February 10, 2017

Researchers in the lab of Rebecca Fry, PhD, associate professor of environmental sciences and engineering at the UNC Gillings School of Global Public Health, have explained an underlying biological mechanism by which exposure to cadmium may increase the risk of developing preeclampsia. This potentially life-threatening condition, which can occur during pregnancy, is associated with high blood pressure and high levels of protein in the urine.

Samira Brooks, PhD

Dr. Samira Brooks

Rebecca Fry

Dr. Rebecca Fry

The study, led by Fry, who is director of the UNC Superfund Research Program, and first author Samira Brooks, PhD, a postdoctoral fellow working in Fry’s lab, was published in a special December issue of the journal Food and Chemical Toxicology. The issue focused on the role played by microRNAs (miRNAs) – small non-coding RNA molecules that regulate gene expression and control some cellular functions – in toxicology and medicine.

Using a highly translational approach, the researchers integrated analyses of human placental tissue with cell culture experiments to demonstrate that cadmium is correlated with the expression of miRNAs that target the transforming growth factor-beta (TGF-β) pathway. This pathway regulates blood vessel formation and is associated with preeclampsia. Currently, the only treatment option for women with preeclampsia is premature delivery of the placenta, which comes with increased risks for the child. While the cause of preeclampsia is unknown, it has been linked to impaired blood vessels in the placenta, a condition called poor placentation.

Previous research by Fry’s lab has established a significant association between elevated levels of placental cadmium and increased odds of developing preeclampsia (Laine et al., 2015). Other research led by Fry has shed light on potential epigenetic mechanisms in which DNA methylation alterations of the TGF-β pathway correlated with preeclampsia (Martin et al, 2015).
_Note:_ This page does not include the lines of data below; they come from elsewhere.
-- ==== Sys2Proof/Machine/Control.lean ====
section
/-! DEFINITION. Control transfer: JSR, RTS, JMP, JMP indirect (spec/43_control_transfer.md R150 to R155). -/

namespace Sys2Proof.Machine

/-- JMP absolute (R153): `target <- FetchWord(); PC <- target`. -/
def execJmpAbs (a16 : Word) (s : State) : Result :=
  let (target, s1) := absolute a16 (fetched 3 s)
  .next (s1.setPC target)

/-- JMP indirect (R154): `p <- FetchWord(); PC <- ReadWord(p)`. -/
def execJmpInd (a16 : Word) (s : State) : Result :=
  let (target, s1) := jumpIndirect a16 (fetched 3 s)
  .next (s1.setPC target)

/-- JSR (R151): after the operand fetch PC is the address of the next instruction; that is pushed as a word at the stack
address, low byte first; SP moves up by 2; PC takes the target. -/
def execJsr (a16 : Word) (s : State) : Result :=
  let (target, s1) := absolute a16 (fetched 3 s)
  let s2 := writeWord (stackAddr s1.sp) s1.pc s1
  .next (((s2.setSP (s2.sp + 2)).setPC target).tick 1)

/-- RTS (R152): SP moves down by 2 modulo 256 (spec/90_conflicts.md C1) and PC takes the word there unchanged. -/
def execRts (s : State) : Result :=
  let s1 := fetched 1 s
  let p := s1.sp - 2
  let (ret, s2) := readWord (stackAddr p) s1
  .next (((s2.setSP p).setPC ret).tick 3)

end Sys2Proof.Machine
end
The TGF-β pathway, highly involved in controlling vascularization and cell movement, is thought to contribute to the ability of placental cells to migrate and integrate with the mother’s vascular system.
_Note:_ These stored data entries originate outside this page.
-- ==== Sys2Proof/Tests/Slice0.lean ====
section
/-! SUPPORT. Tests: the checks of WellFormed, decoding by words written out from spec/30_encoding.md, single steps with
the expected values of spec/95_test_vectors.md, and a witness for the hypotheses of each statement. -/

namespace Sys2Proof.Tests

open Sys2Proof.Machine

/-! ## WellFormed: what it refuses and what it lets through -/

theorem test_wf_refuses_no_bytes : wellFormedBytes [] = false := by decide
theorem test_wf_refuses_an_illegal_opcode : wellFormedBytes [0x00] = false := by decide
theorem test_wf_refuses_a_missing_operand : wellFormedBytes [0xA9] = false := by decide
theorem test_wf_refuses_half_an_operand_word : wellFormedBytes [0x4C, 0x00] = false := by decide
theorem test_wf_refuses_a_byte_too_many : wellFormedBytes [0xEA, 0x00] = false := by decide
theorem test_wf_accepts_one_of_each_format :
    wellFormedBytes [0xEA] = true ∧ wellFormedBytes [0xA9, 0xFF] = true ∧ wellFormedBytes [0x4C, 0xFF, 0xFF] = true := by
  decide

/-! ## Decoding, by the encodings of R131 to R148, R151 to R154 and R160 to R163 -/

/-- Words written out bit by bit, one per family, the first byte lowest: LDA immediate is 10101001 (A9), then d8. -/
theorem test_decode_bit_by_bit :
    decodeTableWord 16 0b0000000110101001 = some (.ldaImm 0x01) ∧
    decodeTableWord 16 0b1000000010110110 = some (.ldxZpY 0x80) ∧
    decodeTableWord 24 0b000100001111111110111100 = some (.ldyAbsX 0x10FF) ∧
    decodeTableWord 24 0b000000110000000001101100 = some (.jmpInd 0x0300) ∧
    decodeTableWord 8 0b11001000 = some .iny := by decide

theorem test_decode_lda :
    decode [0xA9, 0x80] = .ok (.ldaImm 0x80, []) ∧ decode [0xA5, 0x42] = .ok (.ldaZp 0x42, []) ∧
    decode [0xB5, 0x80] = .ok (.ldaZpX 0x80, []) ∧ decode [0xAD, 0x34, 0x12] = .ok (.ldaAbs 0x1234, []) ∧
    decode [0xBD, 0xFF, 0x10] = .ok (.ldaAbsX 0x10FF, []) ∧ decode [0xB9, 0xF0, 0x20] = .ok (.ldaAbsY 0x20F0, []) ∧
    decode [0xA1, 0xFE] = .ok (.ldaIndX 0xFE, []) ∧ decode [0xB1, 0x10] = .ok (.ldaIndY 0x10, []) :=
  ⟨rfl, rfl, rfl, rfl, rfl, rfl, rfl, rfl⟩

theorem test_decode_ldx :
    decode [0xA2, 0x80] = .ok (.ldxImm 0x80, []) ∧ decode [0xA6, 0x42] = .ok (.ldxZp 0x42, []) ∧
    decode [0xB6, 0xFF] = .ok (.ldxZpY 0xFF, []) ∧ decode [0xAE, 0x00, 0x30] = .ok (.ldxAbs 0x3000, []) ∧
    decode [0xBE, 0xFF, 0x10] = .ok (.ldxAbsY 0x10FF, []) :=
  ⟨rfl, rfl, rfl, rfl, rfl⟩

theorem test_decode_ldy :
    decode [0xA0, 0x80] = .ok (.ldyImm 0x80, []) ∧ decode [0xA4, 0x00] = .ok (.ldyZp 0x00, []) ∧
    decode [0xB4, 0x80] = .ok (.ldyZpX 0x80, []) ∧ decode [0xAC, 0x00, 0x20] = .ok (.ldyAbs 0x2000, []) ∧
    decode [0xBC, 0xFF, 0x10] = .ok (.ldyAbsX 0x10FF, []) :=
  ⟨rfl, rfl, rfl, rfl, rfl⟩

theorem test_decode_control_transfer :
    decode [0x4C, 0x00, 0x80] = .ok (.jmpAbs 0x8000, []) ∧ decode [0x6C, 0xFF, 0x02] = .ok (.jmpInd 0x02FF, []) ∧
    decode [0x20, 0x10, 0x04] = .ok (.jsr 0x0410, []) ∧ decode [0x60] = .ok (.rts, []) :=
  ⟨rfl, rfl, rfl, rfl⟩

theorem test_decode_nop_halt_increment :
    decode [0xEA] = .ok (.nop, []) ∧ decode [0x02] = .ok (.hlt, []) ∧ decode [0xE8] = .ok (.inx, []) ∧
    decode [0xC8] = .ok (.iny, []) :=
  ⟨rfl, rfl, rfl, rfl⟩

/-- Bytes of E7 that the historical table has and this one does not. -/
theorem test_decode_refuses_historical_opcodes :
    ([0x00, 0x08, 0x18, 0x48, 0x69, 0x85, 0x8D, 0x9A, 0xAA, 0xCA, 0xD0, 0xE6] : List Byte).all
      (fun op => (lookupOpcode op).isNone) = true := by decide

theorem test_decode_refuses_by_name :
    decode [0x00, 0xEA] = .error (.illegalOpcode 0x00) ∧ decode [0xA9] = .error (.truncated 0xA9) ∧
    decode [] = .error .noBytes :=
  ⟨rfl, rfl, rfl⟩

theorem test_opcodes_are_distinct : (opcodeTable.map (fun r => r.opcode)).Pairwise (fun a b => a ≠ b) := by decide

/-! ## Single steps -/

/-- The outcome is a next state with the property. -/
def nextAnd (o : Result) (p : State → Bool) : Bool :=
  match o with
  | .next t => p t
  | .fault _ => false
  | .refused _ => false

/-- The reset state with PC at 0x0400 and a run of budget 100 in progress. -/
def start : State := { State.reset with pc := 0x0400, run := .running 100 }

/-- A state with bytes stored from an address on. -/
def bytesAt (s : State) : Word → List Byte → State
  | _, [] => s
  | a, b :: bs => bytesAt (s.memWrite a b) (a + 1) bs

/-- A state with several strings of bytes stored, each from its address on. -/
def stored (s : State) (cells : List (Word × List Byte)) : State := cells.foldl (fun s c => bytesAt s c.1 c.2) s

/-- Z and N, the other flags 0. -/
def zn (z n : Bool) : Flags := ⟨false, z, false, false, false, false, n⟩

/-- PC, A, X, Y, the flags and the cost of the step. -/
def left (t : State) : Word × Byte × Byte × Byte × Flags × RunState := (t.pc, t.a, t.x, t.y, t.flags, t.run)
In this study, the researchers wanted to further determine the role cadmium plays in the development of preeclampsia. They hypothesized a role for epigenetic changes, specifically involving dysregulation of miRNAs, which is also a feature of preeclampsia. The researchers compared placental tissue from preeclamptic cases and normotensive controls with varying levels of exposure to cadmium. They also conducted experiments treating placental trophoblast cells to varying concentrations of cadmium. Cadmium levels in both preeclamptic placentas and in placental trophoblast cells were associated with increased expression of genes within the TGF- β pathway, as well as altered expression of miRNAs that target the pathway.

“Only at the interface of clinical and in vitro studies will we begin to truly understand how the environment influences disease to become better equipped for treatment and prevention,” Brooks noted.
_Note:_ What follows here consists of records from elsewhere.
-- ==== Sys2Proof/Machine/Flags.lean ====
section
/-! DEFINITION. The flag computations. EQUAL is the only flag an instruction writes or reads (10_state.md R31); NEGATIVE,
CARRY and OVERFLOW have no writer and no reader (R32). -/
namespace Sys2Proof.Machine

/-- "`a == b` on bytes is true exactly when all eight bits agree" (00_scope.md R9). -/
def bitEqual (v w : Byte) : Bool := v == w

/-- What a compare does: EQUAL is set when the operands are bit-equal and cleared otherwise (45_branch_compare.md R180,
R181); the other flags are kept. -/
def compareBytes (s : State) (v w : Byte) : State :=
  { s with flags := { s.flags with equal := bitEqual v w } }

/-- The condition of JEI and JER. -/
def equalSet (s : State) : Bool := s.flags.equal

/-- The condition of JNEI and JNER. -/
def equalClear (s : State) : Bool := !s.flags.equal

/-- A jump under a condition; not taken, it does nothing (45_branch_compare.md R172). -/
def jumpIf (cond : Bool) (s : State) (bank addr : Byte) : State :=
  bif cond then jumpTo s bank addr else s

end Sys2Proof.Machine
end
“Expectant mothers and women thinking of becoming pregnant need to be aware of potential sources of cadmium — including cigarette smoke, contaminated air from facilities that burn fossil fuels, some foods and even private well water — to better limit their exposure,” said Fry.

Researchers hope this study, and further investigations into the links between the environment, epigenetics and preeclampsia, will lead to development of treatment options for this serious condition.